Nonfarm payrolls rose 139,000 for the month, above the muted Dow Jones estimate for 125,000 and a bit below the downwardly revised 147,000 that the U.S. economy added in April.
Leisure and hospitality contributed 48,000 while social assistance added 16,000.
The April count was revised lower by 30,000, while March’s total came down by 65,000 to 120,000.
“This report shows the job market standing tall, but as economic headwinds stack up cumulatively, it’s only a matter of time before the job market starts straining against those headwinds.”
“With the Fed laser-focused on managing the risks to the inflation side of its mandate, today’s stronger than expected jobs report will do little to alter its patient approach,” said Rosner, the Goldman Sachs strategist.
Now watch.
As businesses and consumers prepared for tariffs and a potentially slowing economy, hiring fell only marginally in May, according to a report released Friday by the Bureau of Labor Statistics.
The monthly increase in nonfarm payrolls was 139,000, slightly less than the downwardly revised 147,000 that the U.S. government reported, and higher than the muted Dow Jones estimate of 125,000. S. economy was added in April.
At 4.2 percent, the unemployment rate remained stable. At 7–8%, a broader metric that accounts for underemployed people and discouraged workers remained constant.
The average hourly wage increased by 0.4 percent during the month and 30.9 percent from a year ago, which was higher than the corresponding forecasts of 0.3 percent and 3.7 percent.
“Stable unemployment and stronger than anticipated job growth highlight the US labor market’s resilience in the face of recent shocks,” stated Lindsay Rosner, Goldman Sachs Asset Management’s head of multi-sector fixed income investing.
Health care added 62,000 jobs, much more than its average gain of 44,000 over the previous year, accounting for nearly half of the job growth. 48,000 came from leisure and hospitality, and 16,000 from social assistance.
On the down side, the government lost 22,000 jobs as President Donald Trump’s and Elon Musk’s Department of Government Efficiency’s efforts to reduce the federal workforce started to show results.
Treasury yields and stock market futures both surged higher following the announcement.
There were a few underlying trouble spots even though the May numbers were better than anticipated.
The March total was reduced by 65,000 to 120,000, and the April count was reduced by 30,000.

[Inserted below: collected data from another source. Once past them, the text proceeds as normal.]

-- ==== Sys2Proof/Laws/Memory.lean ====
section
/-! SUPPORT. The sample memory: a read after a write, and the canonical form that every write keeps. -/

namespace Sys2Proof.Machine

@[simp] theorem Memory.cell_nil (i : Nat) : Memory.cell [] i = none := rfl

theorem Memory.cell_cons (j : Nat) (v : Word) (rest : Memory) (i : Nat) :
    Memory.cell ((j, v) :: rest) i = if j = i then some v else Memory.cell rest i := rfl

/-- A write is seen at its own entry. -/
@[simp] theorem Memory.cell_write_same (m : Memory) (i : Nat) (v : Word) : (Memory.write m i v).cell i = some v := by
  induction m with
  | nil => simp [Memory.write, Memory.cell]
  | cons head rest ih =>
    obtain ⟨j, u⟩ := head
    simp only [Memory.write]
    split
    · simp [Memory.cell]
    · split
      · simp [Memory.cell]
      · rename_i _ hne
        simp [Memory.cell, Ne.symm hne, ih]

/-- A write leaves every other entry alone. -/
theorem Memory.cell_write_other (m : Memory) {i k : Nat} (v : Word) (h : k ≠ i) :
    (Memory.write m i v).cell k = m.cell k := by
  induction m with
  | nil => simp [Memory.write, Memory.cell, Ne.symm h]
  | cons head rest ih =>
    obtain ⟨j, u⟩ := head
    simp only [Memory.write]
    split
    · simp [Memory.cell, Ne.symm h]
    · split
      · rename_i _ heq
        subst heq
        simp [Memory.cell, Ne.symm h]
      · simp [Memory.cell, ih]

theorem Memory.cell_write (m : Memory) (i k : Nat) (v : Word) :
    (Memory.write m i v).cell k = if k = i then some v else m.cell k := by
  by_cases h : k = i
  · subst h; simp
  · simp [h, Memory.cell_write_other m v h]

/-- A write at or above the list's lower bound keeps the rising order. -/
theorem Memory.risesFrom_write (m : Memory) (lo i : Nat) (v : Word) (hlo : lo ≤ i)
    (h : Memory.risesFrom lo m = true) : Memory.risesFrom lo (Memory.write m i v) = true := by
  induction m generalizing lo with
  | nil => simp [Memory.write, Memory.risesFrom, hlo]
  | cons head rest ih =>
    obtain ⟨j, u⟩ := head
    simp only [Memory.risesFrom, Bool.and_eq_true, decide_eq_true_eq] at h
    simp only [Memory.write]
    split
    · rename_i hij
      simp only [Memory.risesFrom, Bool.and_eq_true, decide_eq_true_eq]
      exact ⟨hlo, by omega, h.2⟩
    · split
      · rename_i _ heq
        subst heq
        simp [Memory.risesFrom, h.1, h.2]
      · simp only [Memory.risesFrom, Bool.and_eq_true, decide_eq_true_eq]
        exact ⟨h.1, ih (j + 1) (by omega) h.2⟩

/-- Every write keeps the canonical form. -/
theorem Memory.wf_write (m : Memory) (i : Nat) (v : Word) (h : m.wf = true) : (Memory.write m i v).wf = true :=
  Memory.risesFrom_write m 0 i v (Nat.zero_le i) h

/-- An index below a rising list's lower bound is not listed. -/
theorem Memory.cell_below (m : Memory) (lo i : Nat) (hlo : i < lo) (h : Memory.risesFrom lo m = true) :
    m.cell i = none := by
  induction m generalizing lo with
  | nil => rfl
  | cons head rest ih =>
    obtain ⟨j, u⟩ := head
    simp only [Memory.risesFrom, Bool.and_eq_true, decide_eq_true_eq] at h
    have hne : j ≠ i := by omega
    simp only [Memory.cell, hne, if_false]
    exact ih (j + 1) (by omega) h.2

/-- Two canonical memories that read alike at every entry are equal data. -/
theorem Memory.eq_of_cells (m n : Memory) (lo : Nat) (hm : Memory.risesFrom lo m = true)
    (hn : Memory.risesFrom lo n = true) (h : ∀ i, m.cell i = n.cell i) : m = n := by
  induction m generalizing n lo with
  | nil =>
    cases n with
    | nil => rfl
    | cons head rest => have := h head.1; simp [Memory.cell] at this
  | cons head rest ih =>
    obtain ⟨j, u⟩ := head
    cases n with
    | nil => have := h j; simp [Memory.cell] at this
    | cons head' rest' =>
      obtain ⟨k, w⟩ := head'
      simp only [Memory.risesFrom, Bool.and_eq_true, decide_eq_true_eq] at hm hn
      have hjk : j = k := by
        by_contra hne
        rcases Nat.lt_or_gt_of_ne hne with hlt | hgt
        · have := h j
          have hb := Memory.cell_below rest' (k + 1) j (by omega) hn.2
          simp [Memory.cell, Ne.symm hne, hb] at this
        · have := h k
          have hb := Memory.cell_below rest (j + 1) k (by omega) hm.2
          simp [Memory.cell, hne, hb] at this
      subst hjk
      have hu : u = w := by simpa [Memory.cell] using h j
      subst hu
      congr 1
      refine ih rest' (j + 1) hm.2 hn.2 fun i => ?_
      by_cases hij : j = i
      · subst hij
        rw [Memory.cell_below rest (j + 1) j (by omega) hm.2, Memory.cell_below rest' (j + 1) j (by omega) hn.2]
      · simpa [Memory.cell, hij] using h i

/-- Equal reads mean equal memories, for memories in canonical form. -/
theorem Memory.ext_of_wf (m n : Memory) (hm : m.wf = true) (hn : n.wf = true)
    (h : ∀ i, m.cell i = n.cell i) : m = n :=
  Memory.eq_of_cells m n 0 hm hn h

/-- The power-on memory is in canonical form. -/
theorem Memory.powerOn_wf (p : Params) (w : World) : (State.powerOn p w).mem.wf = true := rfl

/-- A written entry reads as the word written, whatever the power-on contents were. -/
theorem memRead_write_same (m : Memory) (i : Nat) (v : Word) : memRead (m.write i v) i = v := by
  simp [memRead]

theorem memRead_write_other (m : Memory) {i k : Nat} (v : Word) (h : k ≠ i) :
    memRead (m.write i v) k = memRead m k := by
  simp [memRead, Memory.cell_write_other m v h]

end Sys2Proof.Machine
end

The establishment survey, which is used to determine the headline payroll gain, and the household survey, which is used to determine the unemployment rate, also showed differences. There was a drop of 696,000 workers in the latter count, which was typically more erratic than the establishment survey. Part-time employees increased by 33,000, while full-time employees decreased by 623,000.
“Everyone is still waiting for the other shoe to drop,” stated Daniel Zhao, lead economist at Glassdoor, a website that rates jobs. The job market appears to be doing well, according to this report, but it will soon begin to struggle against economic headwinds as they accumulate over time. “,”.

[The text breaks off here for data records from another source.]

-- ==== Sys2Proof/Laws/PerInstr.lean ====
section
/-! SUPPORT. Facts about every command as syntax, one lemma per constructor: its word lies in its own row of the opcode
table, and bit 31 of the word tells its port (spec/30_encoding.md R93 to R95). -/

namespace Sys2Proof.Laws.OpcodeRow

/-- The word of a command is a word of its row, and its top bit is set exactly for the consumer's commands. -/
def Statement (i : Instr) : Prop :=
  i.mnemonic.row.hits (encode i) = true ∧ (encode i).getLsbD 31 = decide (i.mnemonic.port = .consumer)

/-- The match rule of R93 as an equation. -/
theorem hits_iff (r : OpRow) (w : Word) : r.hits w = true ↔ w &&& r.mask = r.bits := by simp [OpRow.hits]

/-- A word of format I24 is in the row whose match is its opcode and whose mask is that of the format. -/
theorem i24_masked (op : BitVec 8) (v : BitVec 24) : (op ++ v) &&& 0xFF000000#32 = op ++ 0#24 := by
  have h : (0xFF000000#32 : BitVec 32) = (BitVec.allOnes 8 ++ 0#24) := by decide
  rw [h, BitVec.and_append, BitVec.and_allOnes, BitVec.and_zero]

/-- A word of format I8, masked. -/
theorem i8_masked (op : BitVec 8) (v : BitVec 8) :
    (op ++ (0#16 ++ v)) &&& 0xFFFFFF00#32 = op ++ (0#16 ++ 0#8) := by
  have h : (0xFFFFFF00#32 : BitVec 32) = (BitVec.allOnes 8 ++ (BitVec.allOnes 16 ++ 0#8)) := by decide
  rw [h, BitVec.and_append, BitVec.and_append, BitVec.and_allOnes, BitVec.and_allOnes, BitVec.and_zero]

/-- A word of format B, masked. -/
theorem b_masked (op : BitVec 8) (p : BitVec 1) (b : BitVec 8) :
    (op ++ (0#15 ++ (p ++ b))) &&& 0xFFFFFE00#32 = op ++ (0#15 ++ (0#1 ++ 0#8)) := by
  have h : (0xFFFFFE00#32 : BitVec 32) = (BitVec.allOnes 8 ++ (BitVec.allOnes 15 ++ (0#1 ++ 0#8))) := by decide
  rw [h, BitVec.and_append, BitVec.and_append, BitVec.and_append, BitVec.and_allOnes, BitVec.and_allOnes,
    BitVec.and_zero, BitVec.and_zero]

/-- Bit 31 of a word is bit 7 of its opcode. -/
theorem top_bit (op : BitVec 8) (v : BitVec 24) : (op ++ v).getLsbD 31 = op.getLsbD 7 := by
  rw [BitVec.getLsbD_append]
  rfl

theorem step : Statement .step := ⟨by decide, by decide⟩
theorem stepframe : Statement .stepframe := ⟨by decide, by decide⟩
theorem stepsec (us : BitVec 24) : Statement (.stepsec us) :=
  ⟨(hits_iff _ _).2 (i24_masked 0x03#8 us), top_bit 0x03#8 us⟩
theorem reset : Statement .reset := ⟨by decide, by decide⟩
theorem setbtn (p : Player) (b : BitVec 8) : Statement (.setbtn p b) :=
  ⟨(hits_iff _ _).2 (b_masked 0x05#8 p.bit b), top_bit 0x05#8 (0#15 ++ (p.bit ++ b))⟩
theorem config (rate : BitVec 24) : Statement (.config rate) :=
  ⟨(hits_iff _ _).2 (i24_masked 0x10#8 rate), top_bit 0x10#8 rate⟩
theorem disable : Statement .disable := ⟨by decide, by decide⟩
theorem attach : Statement .attach := ⟨by decide, by decide⟩
theorem detach : Statement .detach := ⟨by decide, by decide⟩
theorem snapshot : Statement .snapshot := ⟨by decide, by decide⟩
theorem restore : Statement .restore := ⟨by decide, by decide⟩
theorem frame : Statement .frame := ⟨by decide, by decide⟩
theorem flush : Statement .flush := ⟨by decide, by decide⟩
theorem setch (n : BitVec 8) : Statement (.setch n) :=
  ⟨(hits_iff _ _).2 (i8_masked 0x82#8 n), top_bit 0x82#8 (0#16 ++ n)⟩

end Sys2Proof.Laws.OpcodeRow
end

Trump’s tariffs and the constantly shifting question of how far he will go to try to level the playing field for American goods globally complicate the already precarious economic backdrop against which the report is released.
The economy is still far from entering a recession, according to the majority of indicators. However, sentiment surveys show that both consumers and business executives are quite anxious as they prepare for the effects of tariffs, which are expected to slow business activity and raise inflation.
Federal Reserve officials, for their part, are taking a cautious approach to the current situation.
The markets mainly anticipate that the Fed will remain on hold with regard to interest rates at its next policy meeting, which is in less than two weeks. The possibility of tariff-induced inflation has become a greater concern for policymakers, according to recent speeches.
The Goldman Sachs strategist Rosner stated, “Today’s better-than-expected jobs report will do little to alter the Fed’s patient approach, as it is laser-focused on managing the risks to the inflation side of its mandate.”.
Additionally, Friday is the last day before Fed officials enter their private time leading up to the meeting, during which they will not make any policy announcements.